O Brasil pôde adotar, nas negociações na Rodada de Doha, uma atitude que levava em conta, também, não só os interesses do agronegócio, mas também de agricultura familiar. Nossa preocupação, por
exemplo, com questões como dumping e várias outras que talvez tivessem dificuldades, por assim dizer.
Agora, talvez, ainda possa ser feito mais pela exportação. Na realidade, hoje sabemos que a agricultura familiar brasileira, se eu não me engano, responde a 70% do consumo de alimentos no Brasil,
o que é uma coisa extraordinária, por ocupar uma área muito pequena, mas na exportação, talvez ainda
tenha que crescer mais.
Na exportação, nós temos que enfrentar a competição dos preços internacionais. Eu diria que,
nesse aspecto também, a principal medida que ajudaria – e aí ajudou tanto o agronegócio quanto a agricultura familiar – é a eliminação dos subsídios, porque, como eu digo, uma coisa é você competir com
um produtor norte-americano ou com um produtor europeu, outra coisa é você competir contra o Tesouro
Americano ou competir contra os Tesouros Europeus.
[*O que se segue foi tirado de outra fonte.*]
-- ==== Sys2Proof/Machine/State.lean ====
section
/-! DEFINITION. The state of the block (10_state.md R20 to R34), its ports, and the target register space. -/

namespace Sys2Proof.Machine

/-- `PHASE` (10_state.md R29): BUSY from acceptance of a command until its response. -/
inductive Phase where
  | idle
  | busy
deriving DecidableEq, Repr

/-- `STEP` (10_state.md R29): 1..6 for the initialization writes, then the two channel writes. -/
inductive SeqStep where
  | init1
  | init2
  | init3
  | init4
  | init5
  | init6
  | chLo
  | chHi
deriving DecidableEq, Repr

/-- The values latched for the command (10_state.md R29). -/
structure Latches where
  /-- the channel index -/
  ch : Nat
  /-- the floored angle -/
  d : Int
  /-- the computed low byte -/
  lo : Byte
  /-- the computed high-bit byte -/
  hb : Byte
deriving DecidableEq, Repr

/-- The transport's answer to one transaction (30_encoding.md R71). No answer is an `answers` list that has run out. -/
inductive Answer where
  | ok
  | err
deriving DecidableEq, Repr

/-- One transaction on the bus-writer port (30_encoding.md R70). -/
structure BusWrite where
  dev : Byte
  reg : Byte
  val : Byte
deriving DecidableEq, Repr

/-- How a transaction ended: with one of the transport's two answers (R71), or abandoned by a reset while it was
outstanding (70_reset_and_hazards.md R143). -/
inductive TxResult where
  | ok
  | err
  | abandoned
deriving DecidableEq, Repr

/-- A finished transaction, as the log of the bus-writer port holds it. -/
structure BusRecord where
  write : BusWrite
  result : TxResult
deriving DecidableEq, Repr

/-- What the outside may do to the chip behind the block's back (70_reset_and_hazards.md R148; log 12). -/
inductive ChipEvent where
  /-- another bus master writes a register -/
  | written (reg val : Byte)
  /-- the chip is power-cycled or reset: what its registers then hold is not stated -/
  | lost
deriving DecidableEq, Repr

/-- The target register space (20_memory.md R40): every register 0x00..0xFF holds one byte. The cells list, in rising order of
address, those whose byte is not the free one an unlisted register of this life of the chip holds (log 6). -/
structure Memory where
  /-- the MODEL's own counter of the chip's lives, from one loss of its contents to the next (R148; log 6) -/
  life : Nat
  /-- the listed registers -/
  cells : List Host.Cell
deriving DecidableEq, Repr

/-- Nothing listed, in the chip's first life. -/
def Memory.reset : Memory := ⟨0, []⟩

/-- The machine: the four architectural elements (R20), the sequencer (R29), the ports, the target register space and the
model's own draw counter. -/
structure State where
  /-- `MULT` (R23) -/
  mult : Byte
  /-- `ZOFF` (R24) -/
  zoff : Byte
  /-- `SCALE` (R26), read through `sint32` -/
  scale : Word32
  /-- `INIT` (R27) -/
  init : Bool
  /-- `PHASE` (R29) -/
  phase : Phase
  /-- `STEP` (R29) -/
  seqStep : SeqStep
  /-- the latched values (R29) -/
  latch : Latches
  /-- command words presented and not yet taken, oldest first (R147; log 9) -/
  port : List CommandWord
  /-- the transport's answers to the next bus writes, oldest first (R71, R137; log 1) -/
  answers : List Answer
  /-- the reset input (R140; log 3) -/
  resetIn : Bool
  /-- what the outside does to the chip next, oldest first (R148; log 12) -/
  chipEvents : List ChipEvent
  /-- the responses given, oldest first (R69; log 11) -/
  responses : List ResponseWord
  /-- the transactions finished, oldest first (R56, R57; log 11) -/
  busLog : List BusRecord
  /-- the target register space (R40, R42; log 7) -/
  chip : Memory
  /-- the model's own counter behind free register contents (R55; log 5) -/
  draws : Nat
deriving DecidableEq, Repr

/-- The latches at reset: unspecified and never read while IDLE (R29); zero here (log 4). -/
def Latches.reset : Latches := ⟨0, 0, 0, 0⟩

/-- The machine right after reset (10_state.md R33, 70_reset_and_hazards.md R141), nothing presented, nothing issued. -/
def State.reset : State where
  mult := multReset
  zoff := zoffReset
  scale := scaleReset
  init := false
  phase := .idle
  seqStep := .init1
  latch := Latches.reset
  port := []
  answers := []
  resetIn := false
  chipEvents := []
  responses := []
  busLog := []
  chip := Memory.reset
  draws := 0

/-- Reasons for the machine to stop. There is none: an error ends the command and is reported in its response
(60_exceptions.md R127), and a transport that never answers leaves the block waiting (R137). The type is empty. -/
inductive Fault where
deriving DecidableEq, Repr

/-- Reasons for the model to refuse an instruction. -/
inductive Refusal where
  /-- Raised only by an arm of `exec` whose instruction has no meaning yet; no arm raises it. Safe: the model stops. -/
  | notModelled (mnemonic : String)
deriving DecidableEq, Repr

end Sys2Proof.Machine
end

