-- ==== Sys2Proof/Machine/Flags.lean ====
section
/-! DEFINITION. The bits the block computes: the high bit and low byte of a pulse (42_angle.md R104 to R106) and the
response word (30_encoding.md R69). `INIT` is the block's only flag (10_state.md R28); its one setter is in Ops. -/

namespace Sys2Proof.Machine

/-- The high-bit byte: 1 if `pulse > 0xFF`, else 0 (42_angle.md R104). -/
def highByte (pulse : Int) : Byte := if pulse > hbThreshold then 1 else 0

/-- The low byte: `pulse mod 256` (42_angle.md R105). -/
def lowByte (pulse : Int) : Byte := BitVec.ofInt 8 pulse

/-- `E = 256*hb + lo`, what the two channel registers carry (42_angle.md R106). -/
def carried (pulse : Int) : Nat := 256 * (highByte pulse).toNat + (lowByte pulse).toNat

/-- The three statuses ever produced (30_encoding.md R69). -/
inductive Status where
  | ok
  | transportError
  | illegalCommand
deriving DecidableEq, Repr

/-- The `STATUS` code (30_encoding.md R69). -/
def Status.code : Status → Byte
  | .ok => 0x00
  | .transportError => 0x01
  | .illegalCommand => 0x02

/-- The response word: `INFO` in bits 15:8, `STATUS` in bits 7:0 (30_encoding.md R69). -/
def responseWord (st : Status) (info : Byte) : ResponseWord := info ++ st.code

/-- `STATUS` of a response word (R69). -/
def statusField (r : ResponseWord) : Byte := r.extractLsb' 0 8

/-- `INFO` of a response word (R69). -/
def infoField (r : ResponseWord) : Byte := r.extractLsb' 8 8

end Sys2Proof.Machine
end

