-- ==== Sys2Proof/Machine/Cycle.lean ====
section
/-! DEFINITION. What one step does: the reset input first, then the outside's changes to the chip, then the block: a
command in progress goes on, or the oldest command at the port is taken (70_reset_and_hazards.md R143, R147). -/

namespace Sys2Proof.Machine

/-- The block takes one command word: a legal one is executed, any other is answered `ILLEGAL_COMMAND` before it has any
effect (30_encoding.md R66, R67; 60_exceptions.md R122, R126), in the same step (DESIGN CHOICE, log 22). -/
def runWord (w : CommandWord) (s : State) : Host.Outcome State Fault Refusal :=
  match decode w with
  | .ok i => exec i s
  | .error _ => .next s.respondIllegal

/-- The block's own step. BUSY: the sequencer goes on. IDLE: the oldest command at the port is taken; with none there,
nothing happens (log 16). -/
def blockStep (s : State) : Host.Outcome State Fault Refusal :=
  match s.phase, s.port with
  | .busy, _ => .next s.resume
  | .idle, [] => .next s
  | .idle, w :: ws => runWord w { s with port := ws }

/-- One step: reset wins (92_eei_decisions.md D20), then what the outside does to the chip, then the block. -/
def cycle (s : State) : Host.Outcome State Fault Refusal :=
  match s.resetIn, s.chipEvents with
  | true, _ => .next s.applyReset
  | false, e :: es => .next ({ s with chipEvents := es }.applyChipEvent e)
  | false, [] => blockStep s

end Sys2Proof.Machine
end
Bem, com relação à Amazônia e às preocupações de segurança nacional, eu acho que elas são totalmente legítimas e diria até que, não só pela biodiversidade, com tudo o que nós temos para preservar,
onde nós somos quem devemos fazer. Mas eu diria o seguinte: não é que nós não tenhamos que estar
alertas. Temos que estar alertas, tanto nas fronteiras, quanto alerta no ponto de vista conceitual na discussão global. Não podemos permitir que se discuta sequer a uma possibilidade de internacionalização
da Amazônia.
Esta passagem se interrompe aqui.